[<prev] [next>] [<thread-prev] [thread-next>] [day] [month] [year] [list]
Message-ID: <20250416115658.AkFAts-B@linutronix.de>
Date: Wed, 16 Apr 2025 13:56:58 +0200
From: Nam Cao <namcao@...utronix.de>
To: Gabriele Monaco <gmonaco@...hat.com>
Cc: Steven Rostedt <rostedt@...dmis.org>,
linux-trace-kernel@...r.kernel.org, linux-kernel@...r.kernel.org,
john.ogness@...utronix.de
Subject: Re: [PATCH v3 13/22] rv: Add support for LTL monitors
On Wed, Apr 16, 2025 at 11:34:53AM +0200, Gabriele Monaco wrote:
> On Wed, 2025-04-16 at 08:51 +0200, Nam Cao wrote:
> > #endif /* CONFIG_DA_MON_EVENTS_ID */
> > +#if CONFIG_LTL_MON_EVENTS_ID
> > +TRACE_EVENT(event_ltl_monitor_id,
> > +
> > + TP_PROTO(struct task_struct *task, char *states, char
> > *atoms, char *next),
> > +
> > + TP_ARGS(task, states, atoms, next),
> > +
> > + TP_STRUCT__entry(
> > + __string(comm, task->comm)
> > + __field(pid_t, pid)
> > + __string(states, states)
> > + __string(atoms, atoms)
> > + __string(next, next)
> > + ),
> > +
> > + TP_fast_assign(
> > + __assign_str(comm);
> > + __entry->pid = task->pid;
> > + __assign_str(states);
> > + __assign_str(atoms);
> > + __assign_str(next);
> > + ),
> > +
> > + TP_printk("%s[%d]: (%s) x (%s) -> (%s)", __get_str(comm),
> > __entry->pid, __get_str(states),
> > + __get_str(atoms), __get_str(next))
> > +);
> > +
> > +TRACE_EVENT(error_ltl_monitor_id,
> > +
> > + TP_PROTO(struct task_struct *task),
> > +
> > + TP_ARGS(task),
> > +
> > + TP_STRUCT__entry(
> > + __string(comm, task->comm)
> > + __field(pid_t, pid)
> > + ),
> > +
> > + TP_fast_assign(
> > + __assign_str(comm);
> > + __entry->pid = task->pid;
> > + ),
> > +
> > + TP_printk("%s[%d]: violation detected", __get_str(comm),
>
> In your workflow you're probably using events and errors together, but
> wouldn't it help printing the atoms together with the violation
> detected?
> At least to give a clue on the error in case the user doesn't want to
> see the entire trace (which might be needed for a full debug though).
>
> The same could be said from reactors, the user doesn't have much
> information to infer what went wrong.
Actually my intention for the "event" tracepoints are only for debugging
the monitor itself.
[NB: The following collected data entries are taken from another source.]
-- ==== Sys2Proof/Machine/Flags.lean ====
section
/-! DEFINITION. The status bits of 10_state R39: the debounce bit with the filter that reads it (41_debounce), the edge latch
(42_capture R120, R124) and the reader's state (43_reader R141, R145, R150). The block has no condition codes. -/

namespace Sys2Proof.Machine

/-- The debounce test of `admit(now)`: the difference is modulo `2^64` (41_debounce R110). -/
def admits (now : Timestamp) (s : State) : Bool :=
  !s.dblValid || decide (s.cfg.minInterval ≤ (now - s.dblLast).toNat)

/-- What `admit(now)` writes when it returns true (41_debounce R110). -/
def acceptEvent (now : Timestamp) (s : State) : State := { s with dblLast := now, dblValid := true }

/-- `admit(now)` (41_debounce R110): a rejection writes nothing. -/
def admitEvent (now : Timestamp) (s : State) : Bool × State :=
  if admits now s = true then (true, acceptEvent now s) else (false, s)

/-- `irq_pending <- 1` (42_capture R120). -/
def latchEdge (s : State) : State := { s with irqPending := true }

/-- `irq_pending <- 0` (42_capture R124). -/
def clearEdge (s : State) : State := { s with irqPending := false }

/-- `wake()` (43_reader R147): it writes no state; COMPLETE's enabling condition carries its effect. -/
def wake (s : State) : State := s

/-- The reader joins the WaitSet with its operands (43_reader R141). -/
def joinWaitSet (n : Nat) (dst : Nat) (s : State) : State :=
  { s with rdState := .wait, rdLen := n, rdAddr := dst }

/-- `rd_len` and `rd_addr` become unspecified (10_state R33, R41; log entry 5). -/
def dropReadOperands (s : State) : State :=
  { s with
    rdLen := Config.idleRdLen s.freeCtr % 2 ^ s.cfg.lenW
    rdAddr := Config.idleRdAddr s.freeCtr % 2 ^ s.cfg.haddrW
    freeCtr := s.freeCtr + 1 }

/-- `rd_state <- R_IDLE` (43_reader R145, R150): a reader that leaves the WaitSet leaves its operands unspecified. -/
def endRead (s : State) : State :=
  match s.rdState with
  | .idle => s
  | .wait => dropReadOperands { s with rdState := .idle }

end Sys2Proof.Machine
end

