-- ==== Sys2Proof/Machine/Step.lean ====
section
/-! DEFINITION. The step of the machine, and the placing of a request as its next move. -/

namespace Sys2Proof.Machine

/-- One step (00_scope R14, 10_state R22). -/
def step (s : State) : Host.Outcome State Fault Refusal := nextStep s

/-- `s` with the request of a table word presented next (log entry 16). -/
def State.withFetchWord (s : State) (nbits w : Nat) : State := presentTableWord s nbits w

end Sys2Proof.Machine
end

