/-! ### dropReadOperands -/

@[simp] theorem dropReadOperands_life (s : State) : (dropReadOperands s).life = s.life := rfl
@[simp] theorem dropReadOperands_buf (s : State) : (dropReadOperands s).buf = s.buf := rfl
@[simp] theorem dropReadOperands_head (s : State) : (dropReadOperands s).head = s.head := rfl
@[simp] theorem dropReadOperands_tail (s : State) : (dropReadOperands s).tail = s.tail := rfl
@[simp] theorem dropReadOperands_dblLast (s : State) : (dropReadOperands s).dblLast = s.dblLast := rfl
@[simp] theorem dropReadOperands_dblValid (s : State) : (dropReadOperands s).dblValid = s.dblValid := rfl
@[simp] theorem dropReadOperands_irqPending (s : State) : (dropReadOperands s).irqPending = s.irqPending := rfl
@[simp] theorem dropReadOperands_rdState (s : State) : (dropReadOperands s).rdState = s.rdState := rfl
@[simp] theorem dropReadOperands_rdLen (s : State) : (dropReadOperands s).rdLen = Config.idleRdLen s.freeCtr % 2 ^ s.cfg.lenW := rfl
@[simp] theorem dropReadOperands_rdAddr (s : State) : (dropReadOperands s).rdAddr = Config.idleRdAddr s.freeCtr % 2 ^ s.cfg.haddrW := rfl
@[simp] theorem dropReadOperands_ctrlValue (s : State) : (dropReadOperands s).ctrlValue = s.ctrlValue := rfl
@[simp] theorem dropReadOperands_msg (s : State) : (dropReadOperands s).msg = s.msg := rfl
@[simp] theorem dropReadOperands_msgLen (s : State) : (dropReadOperands s).msgLen = s.msgLen := rfl
@[simp] theorem dropReadOperands_ticks (s : State) : (dropReadOperands s).ticks = s.ticks := rfl
@[simp] theorem dropReadOperands_refused (s : State) : (dropReadOperands s).refused = s.refused := rfl
@[simp] theorem dropReadOperands_hmem (s : State) : (dropReadOperands s).hmem = s.hmem := rfl
@[simp] theorem dropReadOperands_cfg (s : State) : (dropReadOperands s).cfg = s.cfg := rfl
@[simp] theorem dropReadOperands_moves (s : State) : (dropReadOperands s).moves = s.moves := rfl
@[simp] theorem dropReadOperands_draws (s : State) : (dropReadOperands s).draws = s.draws := rfl
@[simp] theorem dropReadOperands_responses (s : State) : (dropReadOperands s).responses = s.responses := rfl
@[simp] theorem dropReadOperands_freeCtr (s : State) : (dropReadOperands s).freeCtr = s.freeCtr + 1 := rfl
@[simp] theorem dropReadOperands_bufGen (s : State) : (dropReadOperands s).bufGen = s.bufGen := rfl
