-- ==== Sys2Proof/Laws/Invariant.lean ====
section
/-! SUPPORT. The invariant and the shared operations: each of them keeps it. -/

namespace Sys2Proof.Machine

/-- The invariant reads these elements only. -/
theorem Inv.congr {s t : State} (h : Inv s) (life : t.life = s.life) (buf : t.buf = s.buf) (head : t.head = s.head)
    (tail : t.tail = s.tail) (last : t.dblLast = s.dblLast) (valid : t.dblValid = s.dblValid)
    (edge : s.life = .off → t.irqPending = false) (idle : s.life = .off → t.rdState = .idle)
    (hmem : Memory.wf s.cfg t.hmem) (cfg : t.cfg = s.cfg) (msg : t.msg = s.msg) (msgLen : t.msgLen = s.msgLen)
    (ctrl : t.ctrlValue < 2 ^ s.cfg.ctrlW) (len : t.rdLen < 2 ^ s.cfg.lenW) (addr : t.rdAddr < 2 ^ s.cfg.haddrW) :
    Inv t where
  cfgOk := by rw [cfg]; exact h.cfgOk
  hmemWf := by rw [cfg]; exact hmem
  bufRising := by rw [buf]; exact h.bufRising
  bufBound := by rw [buf, cfg]; exact h.bufBound
  msgLength := by rw [msg, cfg]; exact h.msgLength
  msgLenLe := by rw [msgLen, cfg]; exact h.msgLenLe
  msgRest := by rw [msg, msgLen]; exact h.msgRest
  ctrlBits := by rw [cfg]; exact ctrl
  rdLenBits := by rw [cfg]; exact len
  rdAddrBits := by rw [cfg]; exact addr
  headLt := by rw [life, head, cfg]; exact h.headLt
  tailLt := by rw [life, tail, cfg]; exact h.tailLt
  headAligned := by rw [life, head, cfg]; exact h.headAligned
  tailAligned := by rw [life, tail, cfg]; exact h.tailAligned
  offNoEdge := by rw [life]; exact edge
  offIdle := by rw [life]; exact idle
  unsetEmpty := by rw [life, valid, head, tail]; exact h.unsetEmpty
  latest := by rw [life, valid, head, last, cfg]; intro a b; exact recordIs_congr buf cfg (h.latest a b)

theorem endRead_rdLen_lt {s : State} (h : s.rdLen < 2 ^ s.cfg.lenW) : (endRead s).rdLen < 2 ^ s.cfg.lenW := by
  unfold endRead
  split
  · exact h
  · exact Nat.mod_lt _ (Nat.two_pow_pos _)

theorem endRead_rdAddr_lt {s : State} (h : s.rdAddr < 2 ^ s.cfg.haddrW) : (endRead s).rdAddr < 2 ^ s.cfg.haddrW := by
  unfold endRead
  split
  · exact h
  · exact Nat.mod_lt _ (Nat.two_pow_pos _)

section
variable {s : State} (h : Inv s)
include h

theorem refuse_keeps_inv : Inv (refuse s) :=
  h.congr rfl rfl rfl rfl rfl rfl h.offNoEdge h.offIdle h.hmemWf rfl rfl rfl h.ctrlBits h.rdLenBits h.rdAddrBits

theorem respond_keeps_inv (k : ReqKind) (st : Status) (v : BitVec 64) : Inv (respond k st v s) :=
  h.congr rfl rfl rfl rfl rfl rfl h.offNoEdge h.offIdle h.hmemWf rfl rfl rfl h.ctrlBits h.rdLenBits h.rdAddrBits

theorem hostWritten_keeps_inv (a : Nat) (bytes : List Byte) : Inv (hostWritten a bytes s) :=
  h.congr rfl rfl rfl rfl rfl rfl h.offNoEdge h.offIdle (hmemStore_wf h.hmemWf _ _) rfl rfl rfl h.ctrlBits h.rdLenBits h.rdAddrBits

theorem hostFaulted_keeps_inv (a : Nat) (bytes : List Byte) : Inv (hostFaulted a bytes s) :=
  h.congr rfl rfl rfl rfl rfl rfl h.offNoEdge h.offIdle (hmemStore_wf h.hmemWf _ _) rfl rfl rfl h.ctrlBits h.rdLenBits h.rdAddrBits

theorem endRead_keeps_inv : Inv (endRead s) :=
  h.congr (by simp) (by simp) (by simp) (by simp) (by simp) (by simp) (by simpa using h.offNoEdge) (by simp)
    (by simpa using h.hmemWf) (by simp) (by simp) (by simp)
    (by simpa using h.ctrlBits) (endRead_rdLen_lt h.rdLenBits) (endRead_rdAddr_lt h.rdAddrBits)

theorem takeMove_keeps_inv (m : Move) (rest : List Move) : Inv (takeMove m rest s) :=
  h.congr rfl rfl rfl rfl rfl rfl h.offNoEdge h.offIdle h.hmemWf rfl rfl rfl h.ctrlBits h.rdLenBits h.rdAddrBits

theorem ctrlValue_keeps_inv {v : Nat} (hv : v < 2 ^ s.cfg.ctrlW) : Inv { s with ctrlValue := v } :=
  h.congr rfl rfl rfl rfl rfl rfl h.offNoEdge h.offIdle h.hmemWf rfl rfl rfl hv h.rdLenBits h.rdAddrBits

theorem joinWaitSet_keeps_inv {n dst : Nat} (hl : s.life = .ready) (hn : n < 2 ^ s.cfg.lenW)
    (hd : dst < 2 ^ s.cfg.haddrW) : Inv (joinWaitSet n dst s) :=
  h.congr rfl rfl rfl rfl rfl rfl h.offNoEdge (by intro ho; exact nomatch ho.symm.trans hl) h.hmemWf rfl rfl rfl
    h.ctrlBits hn hd

theorem clearEdge_keeps_inv : Inv (clearEdge s) :=
  h.congr rfl rfl rfl rfl rfl rfl (fun _ => rfl) h.offIdle h.hmemWf rfl rfl rfl h.ctrlBits h.rdLenBits h.rdAddrBits

/-- A delivery from a non-empty buffer leaves the tail at the head, or at 0 where the head has wrapped. -/
theorem drained_tail (hl : s.life = .ready) : (drain s).tail = if s.tail ≤ s.head then s.head else 0 :=
  advance_available (h.headLt hl) (h.tailLt hl)

theorem drain_keeps_inv (hl : s.life = .ready) (hne : s.head ≠ s.tail) : Inv (drain s) :=
  have hC := h.headLt hl
  { cfgOk := h.cfgOk
    hmemWf := h.hmemWf
    bufRising := h.bufRising
    bufBound := h.bufBound
    msgLength := h.msgLength
    msgLenLe := h.msgLenLe
    msgRest := h.msgRest
    ctrlBits := h.ctrlBits
    rdLenBits := h.rdLenBits
    rdAddrBits := h.rdAddrBits
    headLt := h.headLt
    tailLt := by intro _; rw [drained_tail h hl]; simp only [drain_cfg]; split <;> omega
    headAligned := h.headAligned
    tailAligned := by
      intro _; rw [drained_tail h hl]; have := h.headAligned hl; simp only [drain_cfg]; split <;> simp_all
    offNoEdge := h.offNoEdge
    offIdle := h.offIdle
    unsetEmpty := by intro _ hv; rw [drain_dblValid, h.valid_of_nonempty hl hne] at hv; cases hv
    latest := fun _ hv => recordIs_congr rfl rfl (h.latest hl hv) }

theorem deliverBytes_keeps_inv (bytes : List Byte) (dst : Nat) (hl : s.life = .ready) (hne : s.head ≠ s.tail) :
    Inv (deliverBytes bytes dst s) := by
  unfold deliverBytes
  split
  · exact respond_keeps_inv (endRead_keeps_inv (drain_keeps_inv (hostWritten_keeps_inv h _ _) hl hne)) _ _ _
  · exact respond_keeps_inv (endRead_keeps_inv (hostFaulted_keeps_inv h _ _)) _ _ _

theorem captured_keeps_inv (hl : s.life = .ready) : Inv (captured s) :=
  have hadv := advance_record h.cfgOk (h.headAligned hl)
  { cfgOk := h.cfgOk
    hmemWf := h.hmemWf
    bufRising := bufPut_rising h.bufRising _ _
    bufBound := by
      intro c hc
      rcases mem_bufPut hc with ⟨_, hc⟩ | hc
      · have hb := (head_access h.cfgOk (h.headLt hl) (h.headAligned hl)).2.2
        rw [leBytes_length] at hc
        exact lt_of_lt_of_le hc hb
      · exact h.bufBound c hc
    msgLength := h.msgLength
    msgLenLe := h.msgLenLe
    msgRest := h.msgRest
    ctrlBits := h.ctrlBits
    rdLenBits := h.rdLenBits
    rdAddrBits := h.rdAddrBits
    headLt := fun _ => hadv.1
    tailLt := h.tailLt
    headAligned := fun _ => hadv.2
    tailAligned := h.tailAligned
    offNoEdge := by intro ho; simp [captured, hl] at ho
    offIdle := by intro ho; simp [captured, hl] at ho
    unsetEmpty := by intro _ hv; simp [captured] at hv
    latest := by
      intro _ _
      rw [show prev (captured s).cfg (captured s).head = s.head from
        prev_advance h.cfgOk (h.headLt hl) (h.headAligned hl)]
      exact recordIs_congr (s := { s with buf := bufPut s.buf s.head (leBytes s.cfg.R s.ticks.toNat) }) rfl rfl
        recordIs_bufPut }

theorem written_keeps_inv {n : Nat} {bytes : List Byte} (hle : bytes.length ≤ s.cfg.msgMax) : Inv (written n bytes s) :=
  { cfgOk := h.cfgOk
    hmemWf := h.hmemWf
    bufRising := h.bufRising
    bufBound := h.bufBound
    msgLength := by simp only [written, respond_msg, respond_cfg, displayString]; simp; omega
    msgLenLe := hle
    msgRest := by simp [written, displayString]
    ctrlBits := h.ctrlBits
    rdLenBits := h.rdLenBits
    rdAddrBits := h.rdAddrBits
    headLt := h.headLt
    tailLt := h.tailLt
    headAligned := h.headAligned
    tailAligned := h.tailAligned
    offNoEdge := h.offNoEdge
    offIdle := h.offIdle
    unsetEmpty := h.unsetEmpty
    latest := fun hl hv => recordIs_congr rfl rfl (h.latest hl hv) }

theorem initialise_keeps_inv : Inv (initialise s) := by
  have := Ok_C_ge h.cfgOk
  constructor <;> simp [List.drop_replicate, Nat.mod_lt _ (Nat.two_pow_pos _)]
  · exact h.cfgOk
  · exact h.hmemWf
  · omega
  · omega

theorem torndown_keeps_inv (hi : s.rdState = .idle) :
    Inv (dropReadOperands (forget { clearEdge s with life := .off })) := by
  constructor <;> simp [hi, Nat.mod_lt _ (Nat.two_pow_pos _)]
  · exact h.cfgOk
  · exact h.hmemWf

end

end Sys2Proof.Machine
end

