theorem exec_writesOwn {i : Instr} {s t : State} (h : exec i s = .next t) : WritesOwn (some i) s t := by
  cases i with
  | edge => exact (execEdge_sameElements h).writesOwn _
  | tick k =>
    cases h
    exact ⟨fun hk => absurd rfl (hk k), fun _ _ _ _ => rfl, fun _ _ _ => ⟨rfl, rfl⟩, id, rfl⟩
  | read n dst => exact (execRead_sameElements h).writesOwn _
  | cancel => exact (execCancel_sameElements h).writesOwn _
  | write n src =>
    have e := execWrite_sameElements h
    exact ⟨fun _ => e.ticks, fun _ _ _ _ => e.ctrlValue, fun _ _ hw => absurd rfl (hw n src), e.refused, e.cfg⟩
  | ctrlSet arg =>
    have e := execCtrlSet_sameElements h
    exact ⟨fun _ => e.ticks, fun _ _ hs _ => absurd rfl (hs arg), fun _ _ _ => ⟨e.msg, e.msgLen⟩, e.refused, e.cfg⟩
  | ctrlGet arg => exact (execCtrlGet_sameElements h).writesOwn _
  | ctrlExchange arg =>
    have e := execCtrlExchange_sameElements h
    exact ⟨fun _ => e.ticks, fun _ _ _ hx => absurd rfl (hx arg), fun _ _ _ => ⟨e.msg, e.msgLen⟩, e.refused, e.cfg⟩
  | ctrlInvalid c arg => exact (execCtrlInvalid_sameElements c arg h).writesOwn _
  | init =>
    have e := execInit_sameElements h
    exact ⟨fun _ => e.ticks, fun hi => absurd rfl hi, fun hi => absurd rfl hi, e.refused, e.cfg⟩
  | teardown =>
    have e := execTeardown_sameElements h
    exact ⟨fun _ => e.ticks, fun _ ht => absurd rfl ht, fun _ ht => absurd rfl ht, e.refused, e.cfg⟩
  | reserved op =>
    cases h
    exact (refuse_sameElements s).writesOwn _

/-- Taking the move off the list writes none of the elements. -/
theorem WritesOwn.of_takeMove {o : Option Instr} {m : Move} {rest : List Move} {s t : State}
    (h : WritesOwn o (takeMove m rest s) t) : WritesOwn o s t :=
  ⟨h.ticks, h.ctrlValue, h.display, h.refused, h.cfg⟩

theorem step_writesOwn {s t : State} (h : step s = .next t) : WritesOwn (nextRequest s) s t := by
  obtain ⟨-, ⟨-, rfl⟩ | ⟨⟨what, draws⟩, rest, hm, hr⟩⟩ := step_cases h
  · exact (SameElements.refl _).writesOwn _
  · refine WritesOwn.of_takeMove (m := ⟨what, draws⟩) (rest := rest) ?_
    cases what with
    | request r =>
      rw [show nextRequest s = some (decode s.cfg r) by rw [nextRequest, hm]]
      exact exec_writesOwn hr
    | auto a => exact (autoStep_sameElements hr).writesOwn _
    | hostStore addr b => exact (hostStoreStep_sameElements hr).writesOwn _

/-- Settles O58, by the kind of the next move and, for a request, its operation. -/
theorem writersOfTheOtherElements : Obligations.WritersOfTheOtherElements := fun _ _ h =>
  have w := step_writesOwn h
  ⟨w.ticks, fun hi ht => ⟨w.ctrlValue hi ht, w.display hi ht⟩, w.refused, w.cfg⟩

end Sys2Proof.Machine
end

section
/-! SUPPORT. What an admitted CAPTURE does to the bytes of the Event Buffer (20_memory R51, R52, 42_capture R124). -/

namespace Sys2Proof.Machine

/-- Byte `i` of a timestamp's little-endian bytes is `v[8i+7:8i]` (20_memory R51). -/
theorem leBytes_getElem?_extract (v : Timestamp) {n i : Nat} (hi : i < n) :
    (leBytes n v.toNat)[i]? = some (v.extractLsb' (8 * i) 8) := by
  have hlen : i < (leBytes n v.toNat).length := by simpa using hi
  have hpow : 256 ^ i = 2 ^ (8 * i) := by rw [pow_mul]; norm_num
  rw [List.getElem?_eq_getElem hlen, leBytes_getElem hlen, BitVec.extractLsb', Nat.shiftRight_eq_div_pow, hpow]

/-- The bytes of a record, as the buffer reads them. -/
theorem bufByte_of_recordIs {s : State} {off : Nat} {v : Timestamp} (h : recordIs s off v) {i : Nat}
    (hi : i < s.cfg.R) : bufByte s (off + i) = v.extractLsb' (8 * i) 8 := by
  rw [bufByte, h i hi, leBytes_getElem?_extract v hi, Option.getD_some]

/-- An admitted CAPTURE leaves the record of `ticks` at the head it found. -/
theorem recordIs_captured (s : State) : recordIs (captured s) s.head s.ticks :=
  recordIs_congr rfl rfl recordIs_bufPut

/-- An admitted CAPTURE leaves every byte outside that record as it was. -/
theorem bufByte_captured_other (s : State) {off : Nat} (hoff : off < s.head ∨ s.head + s.cfg.R ≤ off) :
    bufByte (captured s) off = bufByte s off := by
  have hcell : cellGet (captured s).buf off = cellGet s.buf off := by
    rw [captured, cellGet_bufPut, leBytes_length, if_neg (by omega)]
  rw [bufByte, hcell]
  rfl

/-- A CAPTURE that moved the head was admitted. -/
theorem captureStep_head_ne {s t : State} (h : captureStep s = .next t) (hne : t.head ≠ s.head) : t = captured s := by
  obtain ⟨-, ⟨-, rfl⟩ | ⟨-, -, ht⟩⟩ := captureStep_cases h
  · exact absurd rfl hne
  · exact ht
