-- ==== Sys2Proof/Machine/ShuffleTable.lean ====
section
/-! DEFINITION. The shuffle-descriptor and length-sum ROMs (10_state.md R121 to R124) by the formulas of
43_vector_decoder.md R551 to R554, which agree with the listing entry for entry (44_shuffle_rom.md R590), and the command
SHUF_ENTRY. -/

namespace Sys2Proof.Machine

/-- L_i: the length of lane `i` under a control byte (R551). -/
def laneLen (v : Variant) (c : Byte) (i : Nat) : Nat := tagLen v (laneTag c i)

/-- off_i: where lane `i`'s bytes start in the window (R551). -/
def laneOff (v : Variant) (c : Byte) (i : Nat) : Nat := ((List.range i).map (laneLen v c)).sum

/-- The descriptor byte that means "write 0" (R555). -/
def zeroFill : Byte := 0xFF

/-- SHUF[v][c] (R551). -/
def shuf (v : Variant) (c : Byte) : List Byte :=
  (List.range (4 * elemBytes v)).map fun p =>
    let i := p / elemBytes v
    let k := p % elemBytes v
    if k < laneLen v c i then BitVec.ofNat 8 (laneOff v c i + k) else zeroFill

/-- LSUM[v][c] (R552). -/
def lsum (v : Variant) (c : Byte) : Nat := laneLen v c 0 + laneLen v c 1 + laneLen v c 2 + laneLen v c 3

/-- t_a = h[1:0] (R553). -/
def halfTagA (h : BitVec 4) : Tag := h.extractLsb' 0 2

/-- t_b = h[3:2] (R553). -/
def halfTagB (h : BitVec 4) : Tag := h.extractLsb' 2 2

/-- SHUF2[h] (R553). -/
def shuf2 (h : BitVec 4) : List Byte :=
  let la := tagLen .v1248 (halfTagA h)
  let lb := tagLen .v1248 (halfTagB h)
  (List.range 16).map fun p =>
    if p < 8 ∧ p < la then BitVec.ofNat 8 p
    else if 8 ≤ p ∧ p - 8 < lb then BitVec.ofNat 8 (la + p - 8)
    else zeroFill

/-- LSUM2[h] (R554). -/
def lsum2 (h : BitVec 4) : Nat := tagLen .v1248 (halfTagA h) + tagLen .v1248 (halfTagB h)

/-- The descriptor SHUF_ENTRY reads: SHUF, or SHUF2 when HALF = 1 (R556). -/
def entryDescriptor (v : Variant) (a : Word) : List Byte :=
  if a.getLsbD 8 then shuf2 (a.extractLsb' 0 4) else shuf v (a.extractLsb' 0 8)

/-- The length sum SHUF_ENTRY reads (R556). -/
def entrySum (v : Variant) (a : Word) : Nat :=
  if a.getLsbD 8 then lsum2 (a.extractLsb' 0 4) else lsum v (a.extractLsb' 0 8)

/-- RES_DESCj: descriptor bytes 8j to 8j+7, little-endian, of the descriptor padded with 0x00 (R556). -/
def descWord (d : List Byte) (j : Nat) : Nat := leNat ((List.range 8).map fun m => d.getD (8 * j + m) 0)

/-- SHUF_ENTRY (R556). -/
def execShufEntry (v : Variant) (s : State) : Host.Outcome State Fault Refusal :=
  withArgs [.arg0] s <|
    let a := (s.blk.arg .arg0).val
    withFormat (shufArgIllegal v a) s <|
      let d := entryDescriptor v a
      .next (s.complete
        [(.resDesc0, descWord d 0), (.resDesc1, descWord d 1), (.resDesc2, descWord d 2), (.resDesc3, descWord d 3),
          (.resVal, entrySum v a)] s.mem)

end Sys2Proof.Machine
end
I don't want to bother users with the Büchi automaton,
because that's implementation details.
The "error" tracepoints should be enough for identifying problems with
realtime applications. Because errors from the monitors are unambiguous:
- pagefault monitor: error means an RT task is raising pagefault
- sleep monitor: error means an RT task is delayed unboundedly
That and a stacktrace (e.g. from perf) is enough to understand the problem.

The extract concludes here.